WHAT YOU NEED TO DO: Sift through the material below and return the lines with "ofNat".

(RECORDS PROVIDED Opens)

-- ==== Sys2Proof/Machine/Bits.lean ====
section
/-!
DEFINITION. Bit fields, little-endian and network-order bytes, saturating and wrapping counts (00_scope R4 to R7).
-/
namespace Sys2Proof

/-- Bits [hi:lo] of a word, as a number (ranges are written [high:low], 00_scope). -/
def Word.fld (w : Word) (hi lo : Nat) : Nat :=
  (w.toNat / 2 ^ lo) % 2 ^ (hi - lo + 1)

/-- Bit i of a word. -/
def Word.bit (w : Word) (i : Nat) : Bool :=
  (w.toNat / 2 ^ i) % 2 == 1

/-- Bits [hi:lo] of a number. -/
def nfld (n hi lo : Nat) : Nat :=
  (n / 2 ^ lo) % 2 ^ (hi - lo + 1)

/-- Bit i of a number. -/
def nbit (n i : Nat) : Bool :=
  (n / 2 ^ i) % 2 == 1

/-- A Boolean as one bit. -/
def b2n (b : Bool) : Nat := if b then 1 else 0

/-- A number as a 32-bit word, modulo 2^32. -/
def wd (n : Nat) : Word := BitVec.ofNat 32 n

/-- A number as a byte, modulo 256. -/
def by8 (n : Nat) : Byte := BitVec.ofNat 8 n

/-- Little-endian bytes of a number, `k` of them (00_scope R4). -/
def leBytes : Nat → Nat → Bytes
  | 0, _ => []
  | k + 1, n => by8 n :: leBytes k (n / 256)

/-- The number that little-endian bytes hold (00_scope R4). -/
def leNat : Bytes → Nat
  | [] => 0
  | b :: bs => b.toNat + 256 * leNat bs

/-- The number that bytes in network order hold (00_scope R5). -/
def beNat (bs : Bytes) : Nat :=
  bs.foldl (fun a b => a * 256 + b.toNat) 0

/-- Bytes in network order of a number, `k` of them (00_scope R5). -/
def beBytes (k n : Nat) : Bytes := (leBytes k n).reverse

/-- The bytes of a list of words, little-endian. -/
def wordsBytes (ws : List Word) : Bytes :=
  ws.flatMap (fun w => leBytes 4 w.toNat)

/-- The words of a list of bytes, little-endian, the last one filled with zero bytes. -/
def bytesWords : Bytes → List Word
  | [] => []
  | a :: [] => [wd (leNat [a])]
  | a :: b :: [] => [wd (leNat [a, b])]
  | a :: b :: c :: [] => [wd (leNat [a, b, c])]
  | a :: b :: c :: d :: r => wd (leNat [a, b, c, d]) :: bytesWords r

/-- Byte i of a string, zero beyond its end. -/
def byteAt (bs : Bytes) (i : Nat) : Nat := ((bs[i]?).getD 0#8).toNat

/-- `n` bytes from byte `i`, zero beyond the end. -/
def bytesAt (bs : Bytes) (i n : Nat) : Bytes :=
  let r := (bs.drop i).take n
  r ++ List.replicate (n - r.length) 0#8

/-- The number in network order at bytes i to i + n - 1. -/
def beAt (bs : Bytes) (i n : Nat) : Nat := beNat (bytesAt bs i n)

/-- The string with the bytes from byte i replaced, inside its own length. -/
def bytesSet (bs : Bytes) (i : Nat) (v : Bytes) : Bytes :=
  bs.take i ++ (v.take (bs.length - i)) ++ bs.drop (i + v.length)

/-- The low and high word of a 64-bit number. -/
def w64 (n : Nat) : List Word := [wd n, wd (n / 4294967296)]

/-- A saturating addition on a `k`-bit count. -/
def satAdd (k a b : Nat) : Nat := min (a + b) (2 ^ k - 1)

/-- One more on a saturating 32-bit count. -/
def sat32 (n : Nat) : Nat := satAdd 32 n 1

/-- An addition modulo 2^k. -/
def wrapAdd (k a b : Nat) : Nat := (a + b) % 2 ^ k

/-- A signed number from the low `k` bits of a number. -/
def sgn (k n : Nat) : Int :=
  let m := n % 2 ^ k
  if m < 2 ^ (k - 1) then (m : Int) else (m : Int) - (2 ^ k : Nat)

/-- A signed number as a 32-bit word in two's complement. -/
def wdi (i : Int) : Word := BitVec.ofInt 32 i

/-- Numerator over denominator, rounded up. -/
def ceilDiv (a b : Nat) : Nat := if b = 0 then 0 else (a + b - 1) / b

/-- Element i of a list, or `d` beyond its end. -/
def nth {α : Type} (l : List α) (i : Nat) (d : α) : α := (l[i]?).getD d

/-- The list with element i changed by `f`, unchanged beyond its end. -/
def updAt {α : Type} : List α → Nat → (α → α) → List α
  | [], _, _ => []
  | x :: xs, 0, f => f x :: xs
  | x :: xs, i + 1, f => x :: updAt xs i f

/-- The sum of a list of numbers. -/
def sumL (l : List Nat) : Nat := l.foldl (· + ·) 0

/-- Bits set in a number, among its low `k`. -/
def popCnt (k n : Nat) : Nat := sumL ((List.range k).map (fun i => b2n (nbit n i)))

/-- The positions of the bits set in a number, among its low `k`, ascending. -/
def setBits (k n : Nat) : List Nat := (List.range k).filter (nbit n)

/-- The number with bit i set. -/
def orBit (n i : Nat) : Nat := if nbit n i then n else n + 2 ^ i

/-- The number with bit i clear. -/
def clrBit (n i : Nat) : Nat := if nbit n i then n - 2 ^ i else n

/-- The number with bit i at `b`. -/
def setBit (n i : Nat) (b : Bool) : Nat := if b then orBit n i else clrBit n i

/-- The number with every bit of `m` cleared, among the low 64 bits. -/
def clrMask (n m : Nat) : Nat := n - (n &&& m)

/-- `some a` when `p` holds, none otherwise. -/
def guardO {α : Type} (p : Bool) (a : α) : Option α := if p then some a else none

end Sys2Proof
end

(RECORDS PROVIDED Closes)

OUTPUT:
def wd (n : Nat) : Word := BitVec.ofNat 32 n
def by8 (n : Nat) : Byte := BitVec.ofNat 8 n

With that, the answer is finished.